После Перл-Харбора все опустело: улицы и кафе, где художники обычно собирались в 1930-е гг., скамейки в северном углу Вашингтон-сквер, которые они называли своими. Даже в магазине красок Бокура почти не было посетителей. Один за другим люди, которые еще совсем недавно гуляли по этим улицам и обменивались сплетнями в кафе или магазинах, уходили на войну. Перечислим лишь некоторых: Джордж Макнил, бывший парень Элен с разбитым сердцем Милтон Резник, Ибрам Лассоу, Конрад Марка-Релли и Луц Сэндер. Не могли пойти воевать добровольно и не подлежали призыву только те, кто не подходил по возрасту (в том числе Горки) либо имел тот или иной физический или психический изъян. Так, у Поллока диагностировали «предрасположенность к шизофрении», а у Билла де Кунинга было больное колено
[440]. До войны Ли говорила, что все художники Даунтауна могли бы поместиться на головке булавки. После того как США вступили в войну, выяснилось, что эта булавочная головка была не так мала. Первым официальным свидетельством того, как сильно «усохло» это сообщество за последнее время, стало открытие выставки «Французская и американская живопись», организованной Джоном Грэмом. Оно состоялось 20 января 1942 г. в помещении магазина антикварной мебели Макмиллена на 44-й улице.

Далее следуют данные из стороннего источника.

-- ==== Sys2Proof/Machine/Engine.lean ====
section
/-! DEFINITION. Engine commands: how engines reach memory, queues, slots, handles and status words, footprints, the event crossbar,
and the copy, gather and collective commands (spec/11 R185-R186, spec/12 R196-R200, spec/14 R226-R244, spec/08 R138-R139, R146-R147,
spec/22 R341). A command's reads and writes happen when it completes (log 18). -/

namespace Sys2Proof.Machine

/-! ## Memory as an engine reaches it -/

/-- What an engine finds at a virtual address (R227, R229, R245, R304, R309). -/
inductive Reach where
  | ok (pa : Nat) (a : Attr) (hold : Nat)
  | miss
  /-- the leaf is in transit -/
  | wait
  | refused
  deriving DecidableEq, Repr

def State.reach (s : State) (space va : Nat) (write : Bool) : Reach :=
  if 2 ^ 52 ≤ va then .refused
  else match s.homeAnswer space va with
  | .hit e =>
    let pa := e.pa va
    let a := e.attr
    let hold := if a.d then (e.leaf.extractLsb' 8 8).toNat else 0
    if !s.inDomain (modOf pa) || !placeOk pa write || (write && !copiesOk pa hold 0 true) || s.markedByte pa || (if write then !a.w else !a.r) then .refused
    else .ok pa a (if a.d then (e.leaf.extractLsb' 8 8).toNat else 0)
  | .miss => .miss
  | .transit => .wait
  | .malformed => .refused

/-- What stands in the way of reaching ranges: a missing translation with its direction, or a leaf in transit. -/
inductive Miss where
  | none
  /-- a refused page comes first: the command ends there with its status and reaches nothing behind it -/
  | refused
  | transit
  | at (va : Nat) (write : Bool)
  deriving DecidableEq, Repr

/-- What reaching one place finds missing. -/
def Reach.stop (r : Reach) (va : Nat) (write : Bool) : Miss :=
  match r with
  | .miss => .at va write
  | .wait => .transit
  | _ => .none

/-- First addresses of 64 KiB pages, each once. -/
def addPages (l m : List Nat) : List Nat := m.foldl (fun l a => if l.contains (a / 0x10000 * 0x10000) then l else l ++ [a / 0x10000 * 0x10000]) l

/-- Bytes an engine has read, the status that reading them gives (0 for none), whether a page of them carries A, the missing translation
behind a status 2, and the pages it has asked for. -/
structure Got where
  bytes : List Byte
  bad : Nat
  a : Bool
  miss : Miss
  asked : List Nat
  deriving DecidableEq, Repr

def Got.nil : Got := ⟨[], 0, false, .none, []⟩
/-- A place that gives a status. -/
def Got.fail (bs : List Byte) (st : Nat) (miss : Miss) (va : Nat) : Got := ⟨bs, st, false, miss, [va]⟩
/-- What lies behind a failure is not reached. -/
def Got.join (g h : Got) : Got :=
  if g.bad != 0 then { g with bytes := g.bytes ++ h.bytes, a := g.a || h.a }
  else ⟨g.bytes ++ h.bytes, h.bad, g.a || h.a, h.miss, addPages g.asked h.asked⟩

/-- Bytes at a physical address. -/
def State.gotAt (s : State) (c pa n hold : Nat) (a : Bool) : Got :=
  let pr := readAt pa hold (dieOf c)
  { bytes := s.seen pr n
    bad := if !placeOk pr false then 2 else if s.koyth.unreachable.contains (modOf pa) then 9 else if s.anyPoison pr n || s.retiredByte pr then 3 else 0
    a := a
    miss := .none
    asked := [] }

/-- Bytes at a virtual address, within one page. -/
def State.engRead (s : State) (c space va n : Nat) : Got :=
  match s.reach space va false with
  | .ok pa a h => { s.gotAt c pa n h a.a with asked := [va] }
  | r => .fail (List.replicate n 0) 2 (r.stop va false) va

/-- `k` pieces of 32 bytes from a virtual address on. -/
def State.engReads (s : State) (c space va : Nat) : Nat → Got
  | 0 => Got.nil
  | k + 1 => (s.engRead c space va 32).join (s.engReads c space (va + 32) k)

/-- First addresses, page by page, of a range. -/
def pagesIn (va n : Nat) : List Nat :=
  (List.range ((va + n - 1) / 0x10000 - va / 0x10000 + 1)).map fun i => if i = 0 then va else (va / 0x10000 + i) * 0x10000

/-- R168: the core whose slice a command of a tile step may write in: a page that had no translation at its issue and lies outside is
refused when the command reaches it (log 77). -/
def Cmd.bound (m : Cmd) (c : Nat) : Option Nat := if m.step then some c else none

def State.firstMiss (s : State) (space : Nat) (l : List (Nat × Nat × Bool)) : Miss :=
  ((l.flatMap fun r => (pagesIn r.1 (max r.2.1 1)).map fun va => (va, r.2.2)).foldl (fun m p =>
    match m with
    | .none => match s.reach space p.1 p.2 with | .miss => .at p.1 p.2 | .wait => .transit | .refused => .refused | .ok _ _ _ => .none
    | m => m) Miss.none)

/-- R302, R303: the home slices keep what an engine's queries have found: for the pages it has reached, and for the next one of its
ranges, in the order in which it reaches them, which it has prefetched. -/
def State.learnAll (s : State) (space : Nat) (asked : List Nat) (l : List (Nat × Nat × Bool)) : State :=
  let ps := l.flatMap fun r => pagesIn r.1 (max r.2.1 1)
  (asked ++ (ps.filter fun a => !asked.contains (a / 0x10000 * 0x10000)).take 1).foldl (fun s va => s.learn space va) s

/-- The machine as a running command sees it: the entries of its stream TLB answer before the home slice does (R301, R305). -/
def State.through (s : State) (m : Cmd) : State :=
  m.stream.foldl (fun s e => s.modCore (homeSlice m.space e.va) fun x => { x with l2tlb := e :: x.l2tlb }) s

/-- R302: the first address after the page of `va`, which a prefetch asks for. -/
def State.nextPage (s : State) (space va : Nat) : Nat :=
  match s.homeAnswer space va with
  | .hit e => e.va + e.bytes
  | _ => (va / 0x10000 + 1) * 0x10000

/-- R301-R303: after a command has reached ranges, the home slices keep what its stream TLB has asked them, the page after the last
one included where the command will reach it, in one of the ranges of `whole`, and the stream TLB holds the last page and the one after
it; a prefetch that finds nothing leaves nothing. -/
def State.keepStream (s : State) (c : Nat) (m : Cmd) (l whole : List (Nat × Nat × Bool)) : State :=
  let v := s.through m
  let ps := l.flatMap fun r => pagesIn r.1 (max r.2.1 1)
  match ps.getLast? with
  | none => s
  | some va =>
    let next := v.nextPage m.space va
    let two := va :: (if whole.any fun r => r.1 ≤ next && next < r.1 + r.2.1 then [next] else [])
    let es := (two.filterMap fun a => match v.homeAnswer m.space a with | .hit e => some e | _ => none).eraseDups
    let s := ((ps ++ two).filter fun a => m.stream.all fun e => !e.covers m.space a).foldl (fun s a => s.learn m.space a) s
    s.modCore c fun x => { x with cmds := x.cmds.map fun o => if o.id == m.id then { o with stream := es } else o }
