-- ==== Sys2Proof/Machine/Crossbar.lean ====
section
/-! DEFINITION. The analog crossbars: commands at issue, products and their bounds, idle sweeps, pulse updates, deposits, calibration,
symmetry points, the lantern, programming and status (spec/20 R310-R328, spec/22 R332-R343, spec/23 R347-R353, spec/18 R296). What
devices and converters do within their stated limits is a free value (Devices, log 21). -/

namespace Sys2Proof.Machine

/-! ## Fields -/

def EF.tileNo (f : EF) : Nat := (f.eng.extractLsb' 38 2).toNat
/-- XMV, XMVT: drive, add, vectors. -/
def EF.d4 (f : EF) : Bool := f.eng.getLsbD 37
def EF.add (f : EF) : Bool := f.eng.getLsbD 36
def EF.nv (f : EF) : Nat := (f.eng.extractLsb' 27 9).toNat
/-- First column or row, and how many (XDEP, XSYM, XRD, XPGM). -/
def EF.first (f : EF) : Nat := (f.eng.extractLsb' 28 10).toNat
def EF.many (f : EF) : Nat := (f.eng.extractLsb' 17 11).toNat
def EF.bl (f : EF) : Nat := (f.eng.extractLsb' 30 8).toNat
def EF.rate (f : EF) : Nat := (f.eng.extractLsb' 9 8).toNat
def EF.lrep (f : EF) : Nat := (f.eng.extractLsb' 14 3).toNat
def EF.nit (f : EF) : Nat := (f.eng.extractLsb' 11 6).toNat
def EF.tol (f : EF) : Nat := (f.eng.extractLsb' 3 8).toNat

/-- R314: the limits of the ENG fields. -/
def xbLimit (i : Instr) (f : EF) : Bool :=
  let z := fun n => f.eng.extractLsb' 0 n == 0
  let span := 1 ≤ Machine.EF.many f && Machine.EF.first f + Machine.EF.many f ≤ 1024
  match i with
  | .xmv _ | .xmvt _ => 1 ≤ Machine.EF.nv f && Machine.EF.nv f ≤ 256 && z 27
  | .xupd _ => 1 ≤ Machine.EF.bl f && z 30
  | .xdep _ | .xdepRst _ => span && z 8
  | .xsym _ => span && 1 ≤ Machine.EF.rate f && z 9
  | .xrd _ => span && Machine.EF.lrep f ≤ 4 && z 14
  | .xpgm _ => span && 1 ≤ Machine.EF.nit f && 1 ≤ Machine.EF.tol f && z 3
  | _ => z 38

/-- Bytes of one input vector (R317). -/
def vecBytes (ty : Nat) : Nat := 1024 * tyWidth ty / 8

/-! ## Issue (R315) -/

/-- The operands of a command that must lie in the own slice: register value, bytes. -/
def xbOwn (i : Instr) (f : EF) (v : Vals) : List (Word × Nat) :=
  match i with
  | .xmv _ | .xmvt _ => [(v.a, Machine.EF.nv f * vecBytes f.r.ty.toNat)]
  | .xupd _ => [(v.a, vecBytes f.r.ty.toNat), (v.b, vecBytes f.r.ty.toNat)] ++ (if f.r.c = 0 then [] else [(v.c, 8192)])
  | .xdep _ | .xdepRst _ => if f.r.c = 0 then [] else [(v.c, 4 * Machine.EF.many f)]
  | .xsym _ => if f.r.a = 0 then [] else [(v.a, 2 * Machine.EF.many f)]
  | .xstatBlk _ => [(v.a, 64)]
  | _ => []

/-- Addresses that must be multiples of 64. -/
def xbAddrs (i : Instr) (f : EF) (v : Vals) : List Word :=
  match i with
  | .xrd _ | .xpgm _ => [v.a]
  | _ => (xbOwn i f v).map (·.1)

/-- Bytes an XRD writes, an XPGM reads. -/
def xbBlock (i : Instr) (f : EF) : Nat := match i with | .xrd _ => 2048 * Machine.EF.many f + 2048 | _ => 2048 * Machine.EF.many f

/-- Footprint (R328). -/
def State.xbParts (s : State) (i : Instr) (f : EF) (v : Vals) (d : Nat) : List Part :=
  let own := fun (a : Word) (n : Nat) (w : Bool) => s.rangeParts s.curCore s.me.space (eaVa a) n w
  match i with
  | .xmv _ | .xmvt _ => own v.a (Machine.EF.nv f * vecBytes f.r.ty.toNat) false ++
      [rowPart (grantBase s.me.grant + d) (6 * Machine.EF.nv f) true]
  | .xupd _ => own v.a (vecBytes f.r.ty.toNat) false ++ own v.b (vecBytes f.r.ty.toNat) false ++ (if f.r.c = 0 then [] else own v.c 8192 true)
  | .xdep _ | .xdepRst _ => if f.r.c = 0 then [] else own v.c (4 * Machine.EF.many f) true
  | .xsym _ => if f.r.a = 0 then [] else own v.a (2 * Machine.EF.many f) true
  | .xrd _ => own v.a (xbBlock i f) true
  | .xpgm _ => own v.a (xbBlock i f) false
  | .xstatBlk _ => own v.a 64 true
  | _ => []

Ли вызвала большой переполох, появившись на мероприятии рука об руку с художником, работы которого тоже были представлены на этой выставке. Джексон Поллок стал первой романтической привязанностью художницы, которую она продемонстрировала своим товарищам-живописцам после отъезда Игоря в 1939 г. Как и Игорь, 29-летний Поллок был красив, словно кинозвезда. Высокий, по-мальчишески стройный блондин, он обладал красивой улыбкой, от которой на лице появлялись три заметные ямочки
[441]. Но, в отличие от Игоря, Джексон казался спокойным, сдержанным, вежливым и почтительным. А Ли выглядела безумно счастливой, и не только из-за нового мужчины в ее жизни. Рассматривая произведения великих мастеров в помещении магазина Макмиллена — Пикассо, Боннара, Модильяни, Руо, де Кирико, Дерена, — она постепенно подошла к своей работе и обнаружила, что Грэм повесил ее «Абстракцию» между Матиссом и Браком!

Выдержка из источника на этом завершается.